> _Exercise data_:
-- ==== Sys2Proof/Machine/Dispatch.lean ====
section
/-! DEFINITION. The effect of a command: one arm per row of the table of operations and events, each one direct call of
that command's meaning. -/

namespace Sys2Proof.Machine

open Sys2Proof
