-- ==== Sys2Proof/Machine/Step.lean ====
section
/-! DEFINITION. One step: the command at the front of the queue, or one cycle of the clock when none waits. -/

namespace Sys2Proof.Machine

open Sys2Proof

/-- Takes the first waiting command; with none waiting the module's clock runs for one cycle (log entry 2). -/
def step (s : State) : Host.Outcome State Fault Refusal :=
  match s.pending with
  | [] => .next s.tick
  | c :: rest => exec c { s with pending := rest }

/-- No row of the table gives a command's bits, so a word spells none and the queue stays as it is. -/
def State.withFetchWord (s : State) (_nbits _w : Nat) : State := s

end Sys2Proof.Machine
end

> _Required work_:
The entries above are to be retyped exactly, with nothing left out.

> _Answer for the task_:
-- ==== Sys2Proof/Machine/Dispatch.lean ====
section
/-! DEFINITION. The effect of a command: one arm per row of the table of operations and events, each one direct call of
that command's meaning. -/

namespace Sys2Proof.Machine

open Sys2Proof
-- ==== Sys2Proof/Machine/Step.lean ====
section
/-! DEFINITION. One step: the command at the front of the queue, or one cycle of the clock when none waits. -/

namespace Sys2Proof.Machine

open Sys2Proof

/-- Takes the first waiting command; with none waiting the module's clock runs for one cycle (log entry 2). -/
def step (s : State) : Host.Outcome State Fault Refusal :=
  match s.pending with
  | [] => .next s.tick
  | c :: rest => exec c { s with pending := rest }

/-- No row of the table gives a command's bits, so a word spells none and the queue stays as it is. -/
def State.withFetchWord (s : State) (_nbits _w : Nat) : State := s

end Sys2Proof.Machine
end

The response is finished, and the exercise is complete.